/-- A field test runs when its core is idle in time, and is skipped when it is not (R395). A pass returns the core; a failure runs it again; a
second failure retires the core, a pass after a failure is a transient (R396). A core is reinstated by two passes (R397). -/
def Sys2Proof.Claims.FieldTestsRunAndEnd : Prop :=
  (∀ (s : State) (f : FieldTest), s.field = some f → f.state = 1 →
    (s.coreIdle f.core = true → s.now - f.waitFrom ≤ s.rf pgMaint R.MAINT.FT_WAIT → s.clocked (pllGrad f.core.quad) = true →
      Gives .fieldTestRun s fun u => u.field = some { f with state := 2 } ∧ u.rf pgMaint R.MAINT.FT_STATUS_STATE = 2 ∧
        u.rf pgMaint R.MAINT.FT_COUNT = up32 (s.rf pgMaint R.MAINT.FT_COUNT) ∧ (f.core.vector = true → SameBytes s u ∧ SameSeals s u) ∧
        SameOutside s u [(sramBase + 0xC00000 + 0x20000000 * f.core.quad + 0x1000000 * f.core.core, 0x400000)] ∧
        SameRegs s u (fun o => OfMaint o ∨ InPage (corePage f.core) o)) ∧
    (s.rf pgMaint R.MAINT.FT_WAIT < s.now - f.waitFrom → s.gradRuns = [] → s.vecRuns = [] →
      (f.origin = .afterReplay → ∀ r, s.replay = some r → r.owed = []) → Gives .fieldTestSkip s fun u =>
      TestEnded s u f.core 5 ∧ u.rf pgMaint R.MAINT.FT_SKIPPED = up32 (s.rf pgMaint R.MAINT.FT_SKIPPED) ∧
      Logged s u 0x0A09 (coreDetail f.core ++ [2]))) ∧
  (∀ (s : State) (f : FieldTest) (pass : Bool), s.field = some f → s.clocked (pllGrad f.core.quad) = true → s.gradRuns = [] → s.vecRuns = [] →
    (f.origin = .afterReplay → ∀ r, s.replay = some r → r.owed = []) →
    (f.state ≤ 1 → exec (.fieldTestDone pass) s = .next s) ∧
    (f.state = 2 → f.origin ≠ .reinstate → pass = true → Gives (.fieldTestDone pass) s fun u =>
      TestEnded s u f.core 1 ∧ Caused u pgMaint 1 ∧ u.record = s.record) ∧
    (f.state = 2 → f.origin ≠ .reinstate → pass = false → Gives (.fieldTestDone pass) s fun u =>
      u.field = some { f with state := 3 } ∧ u.rf pgMaint R.MAINT.FT_COUNT = up32 (s.rf pgMaint R.MAINT.FT_COUNT)) ∧
    (f.state = 3 → f.origin ≠ .reinstate → pass = true → Gives (.fieldTestDone pass) s fun u =>
      TestEnded s u f.core 2 ∧ u.rf pgMaint R.MAINT.FT_TRANSIENT = up32 (s.rf pgMaint R.MAINT.FT_TRANSIENT) ∧ Caused u pgMaint 1 ∧
      Logged s u 0x0A06 (coreDetail f.core)) ∧
    (f.state = 3 → f.origin ≠ .reinstate → pass = false → Gives (.fieldTestDone pass) s fun u =>
      TestEnded s u f.core 3 ∧ u.retired (corePage f.core) = true ∧ Caused u pgMaint 1 ∧ Caused u pgMaint 2 ∧
      (f.core.vector = false → Caused u (pgGradDie f.core.quad) 0) ∧ Logged s u 0x0A07 (coreDetail f.core)) ∧
    (f.state = 2 → f.origin = .reinstate → Gives (.fieldTestDone pass) s fun u =>
      u.field = some { f with state := 3, passes := b2n pass } ∧ u.rf pgMaint R.MAINT.FT_COUNT = up32 (s.rf pgMaint R.MAINT.FT_COUNT)) ∧
    (f.state = 3 → f.origin = .reinstate → pass = true → f.passes = 1 → Gives (.fieldTestDone pass) s fun u =>
      TestEnded s u f.core 6 ∧ u.retired (corePage f.core) = false ∧ Logged s u 0x0A0A (coreDetail f.core)) ∧
    (f.state = 3 → f.origin = .reinstate → pass = false ∨ f.passes ≠ 1 → Gives (.fieldTestDone pass) s fun u =>
      TestEnded s u f.core 7 ∧ u.retired (corePage f.core) = s.retired (corePage f.core)))

/-- Field tests of cores: grants, refusals, runs and their results. -/
def Obligations.FieldTests : Prop := Claims.FieldTestsAreGrantedOrRefused ∧ Claims.FieldTestsRunAndEnd

namespace Sys2Proof.Claims

open Machine

/-- The checks of REPLAY_START all pass for the record at `a` (R387). -/
def ReplayGo (s : State) (a : Nat) : Prop :=
  let rec_ := s.bytes a 4096
  let sa := recAddr rec_ 0
  rangeOk a 4096 = true ∧ s.blockOk (a / 4096) = true ∧ rangeOk sa 4096 = true ∧ s.blockOk (sa / 4096) = true ∧
    hdHeld (s.replayHead rec_) = true ∧ hdPartial (s.replayHead rec_) = false ∧
    s.gradDescsOk rec_ (updOp (updTask rec_ 0 3 0 0) (s.bytes (recAddr rec_ 8) 128)) = true ∧ (s.otherDies (quadA rec_)).length = 2 ∧
    Grantable s mReplay (quadA rec_ :: s.otherDies (quadA rec_))

/-- A replay has decided (Table 15-3). -/
def Decided (u : State) (state outcome status minority : Nat) : Prop :=
  u.rf pgMaint R.MAINT.REPLAY_STATUS_STATE = state ∧
    ∃ r, u.replay = some r ∧ r.state = state ∧ r.outcome = outcome ∧ r.status = status ∧ r.minority = minority

end Sys2Proof.Claims

/-- REPLAY_START is ignored while a replay runs; a record outside installed memory is refused; one that passes every check starts runs A
and B on the record's die and the next two that can run (R387). -/
def Obligations.ReplayStarts : Prop :=
  ∀ (s : State) (v : View) (a : Nat), Writes s v pgMaint false → s.rf64 pgMaint R.MAINT.REPLAY_ADDR_LO_ADDR R.MAINT.REPLAY_ADDR_HI_ADDR = a →
    (∀ r, s.replay = some r → r.state ≠ 0 → exec (.replayStart v) s = .next s) ∧
    ((∀ r, s.replay = some r → r.state = 0) →
      (rangeOk a 4096 = false → Gives (.replayStart v) s fun u =>
        u.rf pgMaint R.MAINT.REPLAY_STATUS_STATE = 0 ∧ u.rf pgMaint R.MAINT.REPLAY_STATUS_STATUS = stAborted ∧
        u.rf (pgMemDie 0) R.MEM_DIE.ACCESS_FAULTS = up32 (s.rf (pgMemDie 0) R.MEM_DIE.ACCESS_FAULTS) ∧
        Logged s u 0x0A03 [stAborted, 0] ∧ u.record.nextSeq = s.record.nextSeq + 2 ∧ u.grants = s.grants ∧
        SameRegs s u (fun o => OfMaint o ∨ InPage (pgMemDie 0) o) ∧ SameBytes s u ∧ SameSeals s u) ∧
      (rangeOk a 4096 = true → s.blockOk (a / 4096) = false → Gives (.replayStart v) s fun u =>
        u.rf pgMaint R.MAINT.REPLAY_STATUS_STATE = 0 ∧ u.rf pgMaint R.MAINT.REPLAY_STATUS_STATUS = stSeal ∧
        Logged s u 0x0A03 [stSeal, fieldAt (s.replayHead (s.bytes a 4096)) 0 2] ∧ u.grants = s.grants ∧
        SameOutside s u [(recAddr (s.bytes a 4096) 32, 256)] ∧ SameSeals s u) ∧
      (ReplayGo s a → Gives (.replayStart v) s fun u =>
        u.rf pgMaint R.MAINT.REPLAY_STATUS_STATE = 1 ∧ u.rf pgMaint R.MAINT.REPLAY_COUNT = up32 (s.rf pgMaint R.MAINT.REPLAY_COUNT) ∧
        u.holds mReplay 0 = true ∧ (∃ r, u.replay = some r ∧ r.state = 1 ∧ r.recBytes = s.bytes a 4096 ∧
          r.dies = quadA (s.bytes a 4096) :: s.otherDies (quadA (s.bytes a 4096))) ∧
        SameRegs s u (fun o => OfMaint o ∨ OfSeals o ∨ InPage pgHost o) ∧ SameBytes s u ∧ SameSeals s u))

/-- The decision of a replay (R389, Table 15-3): equal digests of A and B decide outcome 1; else run C is made, and the run that it agrees with
decides. A block that fails its seal ends it with outcome 6. The decision itself writes no memory. -/
def Sys2Proof.Claims.ReplayDecides : Prop :=
  (∀ (s : State) (r : Replay) (a b : RunHealth), s.replay = some r → r.state = 1 → s.markedIn (s.replayRanges r.recBytes) = [] →
    ((s.formRun r 0 a).2 = none → Gives (.replayRunsAbDone a b) s fun u => Decided u 4 6 stSeal 0xFF ∧ SameBytes s u ∧ SameSeals s u) ∧
    (∀ r1 ra, s.formRun r 0 a = (ra, some r1) → (ra.formRun r1 1 b).2 = none → Gives (.replayRunsAbDone a b) s fun u =>
      Decided u 4 6 stSeal 0xFF ∧ SameBytes (ra.formRun r1 1 b).1 u ∧ SameSeals (ra.formRun r1 1 b).1 u) ∧
    (∀ r1 r2 ra rb, s.formRun r 0 a = (ra, some r1) → ra.formRun r1 1 b = (rb, some r2) → Gives (.replayRunsAbDone a b) s fun u =>
      (r2.agree 0 1 = true → Decided u 3 1 stReplayed 0xFF) ∧
      (r2.agree 0 1 = false → u.rf pgMaint R.MAINT.REPLAY_STATUS_STATE = 2 ∧ u.replay = some { r2 with state := 2 }) ∧
      SameRegs rb u (fun o => o = pgMaint + R.MAINT.REPLAY_STATUS_STATE.off) ∧ SameBytes rb u ∧ SameSeals rb u)) ∧
  (∀ (s : State) (r : Replay) (c : RunHealth), s.replay = some r → r.state = 2 → s.markedIn (s.replayRanges r.recBytes) = [] →
    (s.formRun r 2 c).2 = none → Gives (.replayRunCDone c) s fun u => Decided u 4 6 stSeal 0xFF) ∧
  (∀ (s : State) (r r3 : Replay) (c : RunHealth) (rc : State), s.replay = some r → r.state = 2 → s.markedIn (s.replayRanges r.recBytes) = [] →
    s.formRun r 2 c = (rc, some r3) → Gives (.replayRunCDone c) s fun u =>
      (r3.agree 0 2 = true → Decided u 3 2 stReplayed (nth r.dies 1 0xFF)) ∧
      (r3.agree 0 2 = false → r3.agree 1 2 = false → Decided u 4 4 stDisagree 0xFF) ∧
      (r3.agree 0 2 = false → r3.agree 1 2 = true → bit (fieldAt r.recBytes 40 1) 2 = true →
        Decided u 3 3 stReplayed (nth r.dies 0 0xFF)) ∧
      (r3.agree 0 2 = false → r3.agree 1 2 = true → bit (fieldAt r.recBytes 40 1) 2 = false →
        Decided u 4 5 stHeld (nth r.dies 0 0xFF)) ∧
      SameRegs rc u (fun o => o = pgMaint + R.MAINT.REPLAY_STATUS_STATE.off) ∧ SameBytes rc u ∧ SameSeals rc u)

/-- The end of a replay that commits nothing (R390): its result record is written, its status shown, its grant released, its cause set; while
its commit cannot run it goes on waiting (the wait is the model's reading of R389). -/
def Sys2Proof.Claims.ReplayEnds : Prop :=
  ∀ (s : State) (r : Replay), s.replay = some r →
    (r.state = 4 → faultIn (recAddr r.recBytes 32) 256 = none → r.outcome < 256 → r.status < 256 → (∀ d ∈ r.digests, d.length = 32) →
      r.owed = [] → r.outcome ∉ [2, 3, 5] ∨ r.dpOnly = true → Gives .replayEnd s fun u =>
        u.bytes (recAddr r.recBytes 32) 256 =
          replayRecord r (hdHoldStep (s.replayHead r.recBytes)) (fieldAt (s.replayHead r.recBytes) 0 2) s.now ∧
        u.rf pgMaint R.MAINT.REPLAY_STATUS_STATE = 0 ∧ u.rf pgMaint R.MAINT.REPLAY_STATUS_OUTCOME = r.outcome ∧
        u.rf pgMaint R.MAINT.REPLAY_STATUS_STATUS = r.status ∧ u.holds mReplay 0 = false ∧ Caused u pgMaint 0 ∧
        Logged s u 0x0A04 [r.outcome, r.minority, b2n r.dpOnly, fieldAt (s.replayHead r.recBytes) 0 2] ∧
        (∃ r', u.replay = some r' ∧ r'.state = 0) ∧ SameOutside s u [(recAddr r.recBytes 32, 256)] ∧ SameSeals s u ∧ SameRegs s u OfMaint) ∧
    (r.state ≤ 2 → exec .replayEnd s = .next s) ∧
    (r.state = 3 → s.mayCommit r = false → exec .replayEnd s = .next s) ∧
    (r.state = 3 → s.mayCommit r = true → (∀ d ∈ r.digests, d.length = 32) → s.markedIn (s.replayRanges r.recBytes) = [] → Gives .replayEnd s fun u =>
      u.rf pgMaint R.MAINT.REPLAY_STATUS_STATE = 0 ∧ u.rf pgMaint R.MAINT.REPLAY_STATUS_STATUS = (s.replayCommit r).2 % 256 ∧
      (∃ r', u.replay = some r' ∧ r'.state = 0) ∧ SameOutside (s.replayCommit r).1 u [(recAddr r.recBytes 32, 256)])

********

● **WHAT IS BEING ASKED**: Repeat, character for character, the lines of the material above from the line with "Logged s u 0x0A03 [stAborted, 0]" through the line with "((s.formRun r 0".

● **ANSWER BELOW**:
        Logged s u 0x0A03 [stAborted, 0] ∧ u.record.nextSeq = s.record.nextSeq + 2 ∧ u.grants = s.grants ∧
        SameRegs s u (fun o => OfMaint o ∨ InPage (pgMemDie 0) o) ∧ SameBytes s u ∧ SameSeals s u) ∧
      (rangeOk a 4096 = true → s.blockOk (a / 4096) = false → Gives (.replayStart v) s fun u =>
        u.rf pgMaint R.MAINT.REPLAY_STATUS_STATE = 0 ∧ u.rf pgMaint R.MAINT.REPLAY_STATUS_STATUS = stSeal ∧
        Logged s u 0x0A03 [stSeal, fieldAt (s.replayHead (s.bytes a 4096)) 0 2] ∧ u.grants = s.grants ∧
        SameOutside s u [(recAddr (s.bytes a 4096) 32, 256)] ∧ SameSeals s u) ∧
      (ReplayGo s a → Gives (.replayStart v) s fun u =>
        u.rf pgMaint R.MAINT.REPLAY_STATUS_STATE = 1 ∧ u.rf pgMaint R.MAINT.REPLAY_COUNT = up32 (s.rf pgMaint R.MAINT.REPLAY_COUNT) ∧
        u.holds mReplay 0 = true ∧ (∃ r, u.replay = some r ∧ r.state = 1 ∧ r.recBytes = s.bytes a 4096 ∧
          r.dies = quadA (s.bytes a 4096) :: s.otherDies (quadA (s.bytes a 4096))) ∧
        SameRegs s u (fun o => OfMaint o ∨ OfSeals o ∨ InPage pgHost o) ∧ SameBytes s u ∧ SameSeals s u))

/-- The decision of a replay (R389, Table 15-3): equal digests of A and B decide outcome 1; else run C is made, and the run that it agrees with
decides. A block that fails its seal ends it with outcome 6. The decision itself writes no memory. -/
def Sys2Proof.Claims.ReplayDecides : Prop :=
  (∀ (s : State) (r : Replay) (a b : RunHealth), s.replay = some r → r.state = 1 → s.markedIn (s.replayRanges r.recBytes) = [] →
    ((s.formRun r 0 a).2 = none → Gives (.replayRunsAbDone a b) s fun u => Decided u 4 6 stSeal 0xFF ∧ SameBytes s u ∧ SameSeals s u) ∧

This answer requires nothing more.